(Dataset entries)

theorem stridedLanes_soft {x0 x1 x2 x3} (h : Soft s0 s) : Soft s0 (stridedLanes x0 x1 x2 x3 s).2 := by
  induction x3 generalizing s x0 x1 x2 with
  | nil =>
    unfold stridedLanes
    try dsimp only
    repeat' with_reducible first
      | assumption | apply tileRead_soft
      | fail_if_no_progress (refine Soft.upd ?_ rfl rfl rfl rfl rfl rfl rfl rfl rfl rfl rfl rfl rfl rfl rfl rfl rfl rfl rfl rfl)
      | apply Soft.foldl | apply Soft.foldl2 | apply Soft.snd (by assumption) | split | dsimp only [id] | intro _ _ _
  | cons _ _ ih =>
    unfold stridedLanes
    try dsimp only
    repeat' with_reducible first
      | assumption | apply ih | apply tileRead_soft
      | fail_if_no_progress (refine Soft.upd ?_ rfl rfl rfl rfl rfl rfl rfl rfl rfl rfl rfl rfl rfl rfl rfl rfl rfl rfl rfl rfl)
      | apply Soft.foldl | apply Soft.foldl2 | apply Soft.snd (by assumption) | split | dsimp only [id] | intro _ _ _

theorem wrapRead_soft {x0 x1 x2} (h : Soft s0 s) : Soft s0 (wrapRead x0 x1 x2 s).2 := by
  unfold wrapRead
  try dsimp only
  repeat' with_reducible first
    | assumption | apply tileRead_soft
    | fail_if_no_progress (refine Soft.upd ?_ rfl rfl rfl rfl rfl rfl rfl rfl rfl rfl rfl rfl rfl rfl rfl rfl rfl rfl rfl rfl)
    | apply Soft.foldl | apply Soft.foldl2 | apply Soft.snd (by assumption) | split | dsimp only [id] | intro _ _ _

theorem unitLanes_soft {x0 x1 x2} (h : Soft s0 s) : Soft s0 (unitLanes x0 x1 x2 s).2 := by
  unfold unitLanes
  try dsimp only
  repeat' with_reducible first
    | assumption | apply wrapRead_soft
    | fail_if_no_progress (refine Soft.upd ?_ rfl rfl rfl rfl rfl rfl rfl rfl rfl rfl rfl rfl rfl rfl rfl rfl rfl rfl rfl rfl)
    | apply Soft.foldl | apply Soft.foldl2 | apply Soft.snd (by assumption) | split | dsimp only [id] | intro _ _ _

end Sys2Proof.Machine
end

Task brief - Restate the full data above, keeping each word intact.

Task answer -
theorem stridedLanes_soft {x0 x1 x2 x3} (h : Soft s0 s) : Soft s0 (stridedLanes x0 x1 x2 x3 s).2 := by
  induction x3 generalizing s x0 x1 x2 with
  | nil =>
    unfold stridedLanes
    try dsimp only
    repeat' with_reducible first
      | assumption | apply tileRead_soft
      | fail_if_no_progress (refine Soft.upd ?_ rfl rfl rfl rfl rfl rfl rfl rfl rfl rfl rfl rfl rfl rfl rfl rfl rfl rfl rfl rfl)
      | apply Soft.foldl | apply Soft.foldl2 | apply Soft.snd (by assumption) | split | dsimp only [id] | intro _ _ _
  | cons _ _ ih =>
    unfold stridedLanes
    try dsimp only
    repeat' with_reducible first
      | assumption | apply ih | apply tileRead_soft
      | fail_if_no_progress (refine Soft.upd ?_ rfl rfl rfl rfl rfl rfl rfl rfl rfl rfl rfl rfl rfl rfl rfl rfl rfl rfl rfl rfl)
      | apply Soft.foldl | apply Soft.foldl2 | apply Soft.snd (by assumption) | split | dsimp only [id] | intro _ _ _

theorem wrapRead_soft {x0 x1 x2} (h : Soft s0 s) : Soft s0 (wrapRead x0 x1 x2 s).2 := by
  unfold wrapRead
  try dsimp only
  repeat' with_reducible first
    | assumption | apply tileRead_soft
    | fail_if_no_progress (refine Soft.upd ?_ rfl rfl rfl rfl rfl rfl rfl rfl rfl rfl rfl rfl rfl rfl rfl rfl rfl rfl rfl rfl)
    | apply Soft.foldl | apply Soft.foldl2 | apply Soft.snd (by assumption) | split | dsimp only [id] | intro _ _ _

theorem unitLanes_soft {x0 x1 x2} (h : Soft s0 s) : Soft s0 (unitLanes x0 x1 x2 s).2 := by
  unfold unitLanes
  try dsimp only
  repeat' with_reducible first
    | assumption | apply wrapRead_soft
    | fail_if_no_progress (refine Soft.upd ?_ rfl rfl rfl rfl rfl rfl rfl rfl rfl rfl rfl rfl rfl rfl rfl rfl rfl rfl rfl rfl)
    | apply Soft.foldl | apply Soft.foldl2 | apply Soft.snd (by assumption) | split | dsimp only [id] | intro _ _ _

end Sys2Proof.Machine
end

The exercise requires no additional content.